Each line below that includes the word "fillBeat" is to be reported.

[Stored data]
▬▬▬

/-! ### Alerts (R113, R182) and links -/

/-- Records held for an alert are released, those of head `bad` as WRITE_ABORTED with `cause` (R182). -/
def State.releaseHeld (s : State) (a : Nat) (bad : Nat → Bool) (cause : Nat) : State :=
  s.each ((List.range 12).map (fun k => 12 * a + k)) (fun s h =>
    let w := s.wrOf h
    (s.setWr h { w with held := [] }).each w.held (fun s r =>
      s.releaseRec h (if bad h then { r with cause := cause, dropped := s.timeLo } else r)))

/-- The alert of actuator `a` is over: its inhibit ends, and the sectors of its heads are no more held for it. -/
def State.alertOver (s : State) (a : Nat) : State :=
  ((s.setAlert a 0).put (pACT a) ACT.WI_STAT_ALERT 0).each ((List.range 12).map (fun k => 12 * a + k)) (fun s h =>
    let w := s.wrOf h
    s.setWr h { w with sec := w.sec.map (fun x => { x with alert := false }) })

/-- LNKa stores the reply to its STATUS_REQ (R113, R182). -/
def State.alertReply (s : State) (a head status : Nat) : State :=
  let p := pLNK a
  let s1 := ((s.put p LNK.ALERT_STAT_LAST_STATUS status).put p LNK.ALERT_STAT_LAST_HEAD head).irq p 1
  let s2 := s1.each ([1, 2, 3, 4].filter (bit status)) (fun s _ => s.raise p 3)
  let h := 12 * a + head
  let wf := bit status 0 && decide (head < 12)
  let s3 := if wf then ((s2.put (pHCH h) HCH.WR_INH_FAULT_LATCH 1).raise (pHCH h) 18).noteInhibit a wPREAMP head else s2
  let s4 := s3.alertOver a
  (s4.dropGates).releaseHeld a (fun x => wf && decide (x = h)) wPREAMP

/-- LNKa is fenced: its work drops, held records become aborted with LINK, the 12 heads are inhibited (R111, R182, R536). -/
def State.linkFenced (s : State) (a : Nat) : State :=
  let s1 := ((s.linkDrop a 3).alertOver a).noteInhibit a wLINK 0xF
  let s2 := (s1.dropGates).releaseHeld a (fun _ => true) wLINK
  s2.removeEntries a (fun e => decide (e.action = aHEAT) || decide (e.action = aPRE)) 3

/-! ### Meanings -/

/-- R184: a write gate's open launches. -/
def execWgOpen (a : Fin 8) (s : State) : Out :=
  match s.dueAction a.val aWG false with
  | none => .next s
  | some e =>
    let r := s.openWrite a.val e
    .next (r.1.retireOpen a.val e r.2)

/-- R171, R84, R87: a write gate's close launches. -/
def execWgClose (a : Fin 8) (s : State) : Out :=
  match s.dueAction a.val aWG true with
  | none => .next s
  | some e => .next ((s.retireClose a.val e (s.closeOutcome a.val e)).closeWrite (12 * a.val + e.target) e)

/-- R167, R168: a write of WQ_WR; the head channel fetches the descriptor at WQ_RD. An index beyond the ring acts modulo its size (DESIGN
CHOICE, log 146). -/
def execWqWr (m : Master) (h : Fin 96) (v : Word) (s : State) : Out :=
  .next (s.regCmd m (pHCH h.val) 0x210 (fun s =>
    let s1 := s.put (pHCH h.val) HCH.WQ_WR (v.toNat % s.wqSize h.val)
    if s1.running (pHCH h.val) then s1.fetchNext h.val else s1))

/-- R168: a payload beat arrives for the descriptor at WQ_RD, or for the next once that payload is complete. -/
def execWriteFifoFill (h : Fin 96) (s : State) : Out :=
  if s.running (pHCH h.val) then
    let s1 := s.fetchNext h.val
    let len := s1.streamLen h.val 0
    let len2 := s1.streamLen h.val 1
    match (s1.wrOf h.val).descs with
    | [] => .next s1
    | d :: r =>
      if d.payload.length < len then .next (s1.fillBeat h.val 0 d (min 64 (len - d.payload.length)))
      else match r with
        | [] => .next s1
        | d2 :: _ => if d2.payload.length < len2 then .next (s1.fillBeat h.val 1 d2 (min 64 (len2 - d2.payload.length))) else .next s1
  else .next s

/-- R185: the synthesizer reaches a cell whose payload is not in the FIFO. -/
def execUnderrun (h : Fin 96) (s : State) : Out :=
  let w := s.wrOf h.val
  let have_ := match w.descs with | d :: _ => d.payload.length | [] => 0
  match w.gate with
  | some _ =>
    if have_ < s.bytesNeeded h.val then .next (((s.abortWrite h.val wUNDERRUN).inc (pHCH h.val) HCH.UNDERRUN_CNT).raise (pHCH h.val) 17)
    else .next s
  | none => .next s

/-- R171, R186: the sector's last pad cell has left the balls; the sector ends WRITTEN. -/
def execWriteSectorEnd (h : Fin 96) (s : State) : Out :=
  let w := s.wrOf h.val
  match w.gate, w.sec with
  | some g, some x =>
    if g.plan.ends = true ∧ x.endTime g ≤ (s.time : Rat) then
      let s1 := s.endWrite h.val x 0 0 true
      .next (s1.setWr h.val { s1.wrOf h.val with out := w.info x })
    else .next s
  | _, _ => .next s

/-- R172: a pending write sector whose next fragment has not opened within 1,048,576 ft of its last close. -/
def execWriteFragmentTimeout (h : Fin 96) (s : State) : Out := .next (s.expireWrite h.val s.time)

/-- R178, R182: a write of 1 to WR_INH.FAULT_LATCH. -/
def execFaultLatchClear (m : Master) (h : Fin 96) (s : State) : Out :=
  .next (s.regCmd m (pHCH h.val) 0x230 (fun s => s.put (pHCH h.val) HCH.WR_INH_FAULT_LATCH 0))

/-- Now is an instant at which shock input `n` is sampled: a tick that is a multiple of 2,400 (R284). -/
def State.shockSample (s : State) (n : Nat) : Bool := decide (s.time % usSub = 0) && decide (n < 4)

/-- No shock sensor is above its threshold any more: the interval's hint windows, and each actuator's inhibit runs on for its SHOCK_HOLD
(R153, R180). -/
def State.shockOver (s : State) : State :=
  (s.shockHints s.shockSince s.time).each ((List.range 8).filter s.part.hasAct) (fun s a =>
    { s with shockEnd := tabPut s.shockEnd a (s.time + s.get (pACT a) ACT.WI_CFG_SHOCK_HOLD * 256 * 64 + 1) 0 })

/-- R180, R284, R153: a comparator sample of an enabled input at or below the threshold. SHOCK_PEAK follows every sample (R286). -/
def execShockRelease (n : Fin 4) (mag : BitVec 10) (s : State) : Out :=
  let s0 := if s.shockSample n.val = true then s.putMax pMOT (MOT.SHOCK_PEAK n.val) mag.toNat else s
  if s.shockSample n.val = true ∧ bit (s.get pMOT MOT.SHOCK_CFG_EN) n.val ∧ bit (s.get pMOT MOT.SHOCK_STAT_ABOVE) n.val ∧
      mag.toNat ≤ s.get pMOT (MOT.SHOCK_THR n.val) then
    let s1 := s0.put pMOT MOT.SHOCK_STAT_ABOVE (withBit (s.get pMOT MOT.SHOCK_STAT_ABOVE) n.val false)
    .next (if s1.get pMOT MOT.SHOCK_STAT_ABOVE = 0 then s1.shockOver else s1)
  else .next s0

/-- R180: SHOCK_HOLD × 256 ft after the last sensor fell, the shock inhibit of an actuator closes. -/
def execShockHoldEnd (a : Fin 8) (s : State) : Out :=
  let t := tabGet s.shockEnd a.val 0
  if t ≠ 0 ∧ t ≤ s.time + 1 then
    .next ({ s with shockEnd := tabPut s.shockEnd a.val 0 0 }.put (pACT a.val) ACT.WI_STAT_SHOCK 0)
  else .next s

/-- R113, R182: a rise of AALERT. -/
def execAalertRise (a : Fin 8) (s : State) : Out :=
  let p := pLNK a.val
  let l := s.lnkOf a.val
  let s1 := (s.put p LNK.ALERT_STAT_LEVEL 1).setLnk a.val { l with alertAt := s.time, alert := l.alert || (s.linkState a.val = 2 && !s.on p LNK.ALERT_STAT_MASKED) }
  if s.on p LNK.ALERT_STAT_MASKED || decide (s.linkState a.val = 3) then .next s1
  else
    let inh := s.on (pACT a.val) ACT.WI_CFG_ALERT_INH
    let s2 := s1.setAlert a.val (if inh then 2 else 1)
    if inh then .next (((s2.put (pACT a.val) ACT.WI_STAT_ALERT 1).noteInhibit a.val wALERT 0xF).dropGates)
    else .next (s2.each ((List.range 12).map (fun k => 12 * a.val + k)) (fun s h =>
      let w := s.wrOf h
      match w.gate, w.sec with
      | some _, some x => s.setWr h { w with sec := some { x with alert := true } }
      | _, _ => s))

▬▬▬

■ Answer to the exercise:
      if d.payload.length < len then .next (s1.fillBeat h.val 0 d (min 64 (len - d.payload.length)))
        | d2 :: _ => if d2.payload.length < len2 then .next (s1.fillBeat h.val 1 d2 (min 64 (len2 - d2.payload.length))) else .next s1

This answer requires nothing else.